AMPS protects against loops in passthrough replication by tracking the instance names or group names that a message has passed through. AMPS does not allow a message to travel through the same instance and group name more than once.

Caution

When using passthrough, AMPS will not send a message to an instance that the message has already traveled through to protect against replication loops.

If an instance replicates a queue (distributed queue) or a group local queue, it must also provide passthrough for any incoming replication group that replicates that topic (even if the incoming replication connection is from the same group that this instance belongs to). The reason for this is simple: AMPS must ensure that messages for a replicated queue, including acknowledgments and transfer messages, are able to reach every instance that hosts the queue if possible, even if a network connection fails or an instance goes offline. Therefore, this instance must pass through messages received from other instances that affect the queue.

Guarantees on Ordering

For each publisher, on a single topic, AMPS is guaranteed to deliver messages to subscribers in the same order that the messages were published by the original publisher. This guarantee holds true regardless of how many publishers or how many subscribers are connected to AMPS at any one time.

For each instance, AMPS is guaranteed to deliver messages in the order in which the messages were received by the instance, regardless of whether a message is received directly from a publisher or indirectly via replication. The message order for the instance is recorded in the transaction log, and is guaranteed to remain consistent across server restarts.

These guarantees mean that subscribers will not spend unnecessary CPU cycles checking timestamps or other message content to verify which message is the most recent, or reordering messages during playback.

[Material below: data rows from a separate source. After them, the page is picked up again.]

-- ==== Sys2Proof/Machine/Dispatch.lean ====
section
/-!
DEFINITION. The meaning of every command: one arm per row of the table, each a direct call of that command's own
definition. The effect is on everything but the queue of waiting commands; `step` takes the command off the queue.
-/
namespace Sys2Proof.Machine
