-- ==== Sys2Proof/Machine/Core.lean ====
section
/-!
DEFINITION. The block as the host runs it: its state, one step, and the state after reset.
-/

/-- The block: its state type, its reasons to stop, one step, and the state right after an A reset. -/
def Sys2Proof.core : Host.Core :=
  { State := Sys2Proof.Machine.State
    Fault := Sys2Proof.Machine.Fault
    Refusal := Sys2Proof.Machine.Refusal
    step := Sys2Proof.Machine.step
    reset := Sys2Proof.Machine.State.reset }
end

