/-- Supervision and supplies: what 9 commands leave, each from the states that its rules ask for. The commands are
FAULT_SCAN, TELEMETRY_AVERAGE, FLT_HOLD_EXPIRY, SEQ_FLT_N_RELEASE, SEQUENCER_SUPPLY_COLLAPSE,
MAIN_POWER_LOSS, ALWAYS_ON_RESET, VBAT_AON_RETURN and CHIP_RST_N_ASSERT. A scan records the readings of the
configured rails, judges each rail and the fault line; an average is recorded; a held fault line is
released; a collapse releases every rail and asserts cold reset; without main power the gauge hibernates;
CHIP_RST_N asserts cold reset outside a save, is ignored in a save of code 1 or 2 and latched in one of code
3 or 4. (R386, R393, R394, R395, R396, R450, R451, R486, R526, R542) -/
def Obligations.SupervisionAndSupplies : Prop :=
  (∀ (s : State) (readings : List Nat) (pg : Nat) (fltLow : Bool),
      s.seqState ≠ 0 →
      exec (.faultScan readings pg fltLow) s = .next (s.after
        (let x : State := (rails.filter (fun (n : Nat) => s.railFlag n 0)).foldl (fun (y : State) (n : Nat) => y.wr R.SEQ_RDG_LAST (readings.getD n 0) n) s.fresh; (rails.foldl (fun (y : State) (n : Nat) => y.scanRail n pg) x).faultLine fltLow))) ∧
  (∀ (s : State) (avgs : List Nat),
      s.seqState ≠ 0 →
      exec (.telemetryAverage avgs) s = .next (s.after
        ((rails.filter (fun (n : Nat) => s.railFlag n 0)).foldl (fun (y : State) (n : Nat) => y.wr R.SEQ_RDG_AVG (avgs.getD n 0) n) s.fresh))) ∧
  (∀ (s : State),
      s.on R.SEQ_STAT_FLT_DRV = true → s.seq.holdAt ≠ 0 → s.seq.holdAt - 1 ≤ s.tick →
      exec .fltHoldExpiry s = .next (s.after
        (let x : State := { s.fresh.put R.SEQ_STAT_FLT_DRV false with seq := { s.seq with holdAt := 0, fltCnt := 0 } }; (x.emit (.issue 2 [0])).startIfReady))) ∧
  (∀ (s : State),
      exec .seqFltNRelease s = .next (s.after
        ({ s.fresh with seq := { s.seq with fltLow := false, fltCnt := 0 } }.startIfReady))) ∧
  (∀ (s : State),
      exec .sequencerSupplyCollapse s = .next (s.after
        (let pay : List Nat := leBytes 4 (s.rd R.SEQ_ON_RAILS) ++ leBytes 4 (s.rd R.SEQ_GOOD_RAILS); let x : State := if s.seq.vbat ∧ s.seqState = 4 then s.fresh.signal (.fixed 0x0D04 4) 0xFFFFFFFF pay else s.fresh; let y : State := ((x.wr R.SEQ_ON_RAILS 0).wr R.SEQ_GOOD_RAILS 0).wr R.SEQ_STAT_STATE 0; { y with seq := { y.seq with offs := [], wasOn := 0, snap := false } }.coldAssert 1))) ∧
  (∀ (s : State),
      s.seq.main = true → s.gau.aud = 0 →
      exec .mainPowerLoss s = .next (s.after
        (let x : State := { s.fresh with seq := { s.seq with main := false } }; if s.cvn.code = 0 then x.put R.GAU_STAT_HIB true else x))) ∧
  (∀ (s : State),
      s.seq.main = true → s.gau.aud ≠ 0 →
      exec .mainPowerLoss s = .next (s.after
        (let x : State := { s.fresh with seq := { s.seq with main := false } }.audDisq 3; if x.cvn.code = 0 then x.put R.GAU_STAT_HIB true else x))) ∧
  (∀ (s : State),
      exec .alwaysOnReset s = .next (s.after
        ((s.fresh.coldAssert 0).alwaysClear))) ∧
  (∀ (s : State),
      s.seq.vbat = false →
      exec .vbatAonReturn s = .next (s.after
        (let x : State := { s.fresh with seq := { s.seq with vbat := true } }; if s.seq.main then x else x.put R.GAU_STAT_HIB true))) ∧
  (∀ (s : State),
      s.cvn.code = 0 →
      exec .chipRstNAssert s = .next (s.after
        (let x : State := s.fresh.coldAssert 2; let y : State := { x with boot := { x.boot with p1done := s.boot.p1done, p1bad := s.boot.p1bad } }; (if y.seqState = 4 then y.put R.SEQ_STAT_ON_LATCH true else y).startIfReady))) ∧
  (∀ (s : State),
      s.cvn.code = 1 ∨ s.cvn.code = 2 →
      exec .chipRstNAssert s = .next (s.after
        (s.fresh))) ∧
  (∀ (s : State),
      3 ≤ s.cvn.code →
      exec .chipRstNAssert s = .next (s.after
        ({ s.fresh with cvn := { s.cvn with coldLatched := true } })))

/-- IDENT, STATUS, ALERT_ACK, REC_SEL, REC_READ, MCTP, ALERT_RESPONSE, MCTP_ASSEMBLY_TIMEOUT and FAST_PATH_WAKE. An
awake two-wire port answers IDENT with its identity and service level and STATUS with its states; an
acknowledged write with a good PEC clears alert causes or selects a record, and one with a bad PEC is
counted and discarded; a record read answers the latched record; packets join their message; the alert
response releases the line; a sleeping fast path wakes. (R399, R408, R410, R411, R412, R413, R467, Table
15-5, Table 15-6) -/
def Obligations.TwoWireCommandCodesAndAlerts : Prop :=
  (∀ (s : State),
      s.seq.main = true ∨ s.seq.vbat = true → s.seq.main = false ∨ s.on R.TWI_STAT_SLEEP 0 = false →
      exec .ident s = .next (s.after
        (s.fresh.emit (.twi 0 ([Config.standardByte 0 0 % 256, Config.standardByte 0 1 % 256] ++ leBytes 2 (s.rd R.CAL_HWTYPE_HW_TYPE) ++ [0xB0, s.level, 0, 0] ++ (List.range 4).flatMap (fun (k : Nat) => leBytes 4 (s.rd R.CAL_UID_UID k))))))) ∧
  (∀ (s : State),
      s.seq.main = true ∨ s.seq.vbat = true → s.seq.main = false ∨ s.on R.TWI_STAT_SLEEP 0 = false →
      exec .status s = .next (s.after
        (s.fresh.emit (.twi 0 [s.level, s.rd R.SEQ_STAT_STATE, s.rd R.GAU_STAT_PSTATE, s.rd R.EVR_STAT_RET_CNT, s.rd R.TWI0_ALERT_CAUSE, s.persState, 0, 0])))) ∧
  (∀ (s : State) (mask : Nat),
      s.seq.main = true ∨ s.seq.vbat = true → s.seq.main = false ∨ s.on R.TWI_STAT_SLEEP 0 = false → mask < 256 →
      exec (.alertAck mask true) s = .next (s.after
        ((s.fresh.wr R.TWI0_ALERT_CAUSE (s.rd R.TWI0_ALERT_CAUSE - Nat.land (s.rd R.TWI0_ALERT_CAUSE) mask)).alertRefresh))) ∧
  (∀ (s : State) (mask : Nat),
      s.seq.main = true ∨ s.seq.vbat = true → s.seq.main = false ∨ s.on R.TWI_STAT_SLEEP 0 = false →
      exec (.alertAck mask false) s = .next (s.after
        ((s.fresh.inc R.TWI_CNT1_PEC_ERR 0).emit .twiNack))) ∧
  (∀ (s : State) (area index : Nat),
      s.seq.main = true ∨ s.seq.vbat = true → s.seq.main = false ∨ s.on R.TWI_STAT_SLEEP 0 = false → area < 256 →
      index < 65536 →
      exec (.recSel area index true) s = .next (s.after
        ({ s.fresh with evr := { s.evr with twiArea := area, twiIndex := index, twiFetching := true, twiLatch := none } }))) ∧
  (∀ (s : State),
      s.seq.main = true ∨ s.seq.vbat = true → s.seq.main = false ∨ s.on R.TWI_STAT_SLEEP 0 = false →
      s.evr.twiArea = 0 ∨ (s.seq.main = true ∧ s.level ≠ 0) → s.evr.twiLatch.isSome = true →
      exec .recRead s = .next (s.after
        (let x : State := match s.evr.twiLatch with | some (_, some y) => s.fresh.emit (.twi 64 (recBytes y.record y.seq)) | _ => s.fresh.emit (.twi 0 []); { x with evr := { s.evr with twiIndex := nextIndex s.evr.twiArea s.evr.twiIndex, twiFetching := true, twiLatch := none } }))) ∧
  (∀ (s : State),
      s.seq.main = true ∨ s.seq.vbat = true → s.seq.main = false ∨ s.on R.TWI_STAT_SLEEP 0 = false →
      s.evr.twiArea = 0 ∨ (s.seq.main = true ∧ s.level ≠ 0) → s.evr.twiLatch = none →
      s.on R.TWI_STAT_STRETCH 0 = false →
      exec .recRead s = .next (s.after
        ({ s.fresh with evr := { s.evr with twiFetching := true } }.emit .twiNack))) ∧
  (∀ (s : State) (src tag : Nat) (data : List Byte),
      s.seq.main = true → s.on R.TWI_STAT_SLEEP 0 = false → s.fastPath = true →
      s.twi.asm.any (fun (m : MctpAsm) => decide (m.src = src) && decide (m.tag = tag)) = false →
      s.twi.asm.length < 4 → data.length ≤ 64 →
      exec (.mctp src tag true false data true) s = .next (s.after
        ({ s.fresh with twi := { s.twi with asm := s.twi.asm ++ [({ src := src, tag := tag, data := data.map (fun (b : Byte) => b.toNat), tick := s.tick } : MctpAsm)] } }))) ∧
  (∀ (s : State) (src tag : Nat) (som eom : Bool) (data : List Byte),
      s.seq.main = true → s.on R.TWI_STAT_SLEEP 0 = false → s.fastPath = true →
      exec (.mctp src tag som eom data true) s = .next (s.after
        (s.fresh.mctpPacket src tag som eom (data.map (fun (b : Byte) => b.toNat))))) ∧
  (∀ (s : State),
      s.on R.TWI0_ALERT_ASSERTED = true →
      exec (.alertResponse true) s = .next (s.after
        (({ s.fresh with twi := { s.twi with acked := true } }.alertRefresh).emit (.twi 0 [2 * s.rd R.TWI_STAT_OWN_ADDR 0])))) ∧
  (∀ (s : State),
      exec (.alertResponse false) s = .next (s.after
        (s.fresh))) ∧
  (∀ (s : State) (src tag : Nat),
      s.twi.asm.any (fun (m : MctpAsm) => decide (m.src = src) && decide (m.tag = tag) && decide (m.tick + 3277 ≤ s.tick)) = true →
      exec (.mctpAssemblyTimeout src tag) s = .next (s.after
        ({ s.fresh with twi := { s.twi with asm := s.twi.asm.filter (fun (m : MctpAsm) => decide (¬ (m.src = src ∧ m.tag = tag))) } }.inc R.TWI_CNT2_MCTP_DROP 0))) ∧
  (∀ (s : State),
      s.seq.main = true → s.on R.TWI_STAT_SLEEP 0 = true → s.on R.TWI_STAT_STRETCH 0 = true →
      exec .fastPathWake s = .next (s.after
        (s.fresh.pdWake 29))) ∧
  (∀ (s : State),
      s.seq.main = true → s.on R.TWI_STAT_SLEEP 0 = true → s.on R.TWI_STAT_STRETCH 0 = false →
      exec .fastPathWake s = .next (s.after
        (((s.fresh.pdWake 29).inc R.TWI_CNT2_WAKE_NACK 0).emit .twiNack)))
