-- ==== Sys2Proof/Tests/Witness.lean ====
section
/-!
SUPPORT. For every statement with hypotheses, a state and operands that meet them, clause by clause.
-/
set_option Elab.async false

namespace Sys2Proof.Tests
open Sys2Proof Sys2Proof.Machine

/-- A state out of cold reset with no register set. -/
def w0 : State := { State.reset with regs := [], act := [], boot := { bootInit with inReset := false } }.wr R.BST_CORE_PASS 15 |>.put R.HP_STAT_ACTIVE true 0

/-- The image gives logical device 0 of port A its range, and to each port one logical device. -/
def wErg : List (Nat × Nat) := [(65536 + 2, 257 + 1), (65536 + 8, 0x00010000 + 1)]

/-- A logical device online. -/
def wLd : Ld := { ldInit with offline := false }

/-- A port that serves CXL 2.0, memory ready at SL3, one committed decoder and one QoS entry. -/
def wHost : State :=
  let s : State := { w0 with erg := { ergInit with base := wErg }, host := { hostInit with ready := 3, perst := 0, lds :=
    [(0, { wLd with decs := [{ committed := true, base := 0, size := 4096, ways := 1, gran := 256, dpaBase := 0, locked := false }] })] } }
  let s := ((s.put R.HP_STAT_ACTIVE true 0).put R.HP_STAT_ACTIVE true 1).wr R.HP_STAT_LINK 2 0
  let s := (s.wr R.HP_STAT_PROTO 2 0).put R.HP_CTL_L1_EN true 0
  let s := (s.put R.CVN_STAT_READY true).wr R.BST_SL_CUR 3
  (s.wr R.DRM_HOSTSZ_HOST_SZ 1).put R.QOS_KEY_VALID true 0 |>.put R.QOS_KEY_VALID true 4095

/-- The same during a save. -/
def wHostS : State := { wHost with cvn := { wHost.cvn with code := 3 } }

/-- Port B ready with its link down, and in training. -/
def wHost1 : State := wHost.wr R.HP_STAT_LINK 0 1
def wHost2 : State := wHost.wr R.HP_STAT_LINK 1 1

/-- A held store. -/
def wReq : Req :=
  { id := 5, port := 0, ld := 0, tag := 1, op := .wr, dpa := 64, data := [], be := 0, psn := false, age := 60000, heldFor := 50001,
    cls := 0, urg := 0, qent := none, stage := .held, expired := false, stalled := false }
def wHeld : State := ({ wHost with host := { wHost.host with trk := [wReq] } }.wr R.HP_HOLD_HOLD_ACT 50 0).wr R.LDG_GUAR_G 1

/-- A read that waits for its data since 2,000 µs. -/
def wReqR : Req := { wReq with op := .rd, stage := .readQ, heldFor := 0, age := 2000000 }
def wRead : State := { wHost with host := { wHost.host with trk := [wReqR] } }.wr R.HP_TMO_RD_TMO 2000 0

/-- A port whose logical device has no committed decoder. -/
def wDec : State := wHost.setLd 0 { wLd with decs := List.replicate 8 decoderNone }

/-- A log with one record. -/
def wLog : EvLog := { recs := [{ handle := 1, typ := 0, sub := 1, data := [], time := 0 }], dropped := 0, overAt := (0, 0), next := 2 }
def wMbx : State := wHost.setLd 0 { wLd with logs := [wLog, evLogInit, evLogInit, evLogInit] }

/-- No decoder is committed and the queue is empty. -/
def wSan : State := wHost.setLd 0 wLd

This frees up subscriber resources to do more important work.

AMPS preserves an absolute order across topics for a single subscription for all topics except views, queues, and conflated topics. Applications often rely on this behavior to correlate the times at which messages to different topics were processed by AMPS. See Message Ordering for more information.

Replication Security

AMPS allows authorization and entitlement to be configured on replication destinations. For the instance that receives connections, you simply configure Authentication and Entitlement for the transport definition for the destination, as shown below:

<Transports>
    <Transport>
        <Name>amps-replication</Name>
        <Type>amps-replication</Type>
        <InetAddr>10005</InetAddr>

        <!-- Specifies the entitlement module to use to check permissions for incoming
            connections. The module specified must be defined in the Modules section of the
            config file, or be one of the default modules provided by AMPS. This snippet
            uses the default module provided by AMPS for example purposes. -->
        <Entitlement>
            <Module>amps-default-entitlement-module</Module>
        </Entitlement>

        <!-- Specifies the authentication module to use to verify identity for incoming
            connections. The module specified must be defined in the Modules section of the
            config file, or be one of the default modules provided by AMPS. This snippet
            uses the default module provided by AMPS for example purposes. -->
        <Authentication>
            <Module>amps-default-authentication-module</Module>
       </Authentication>
    </Transport>
 ...
</Transports>

For incoming connections, configuration is the same as for other types of transports.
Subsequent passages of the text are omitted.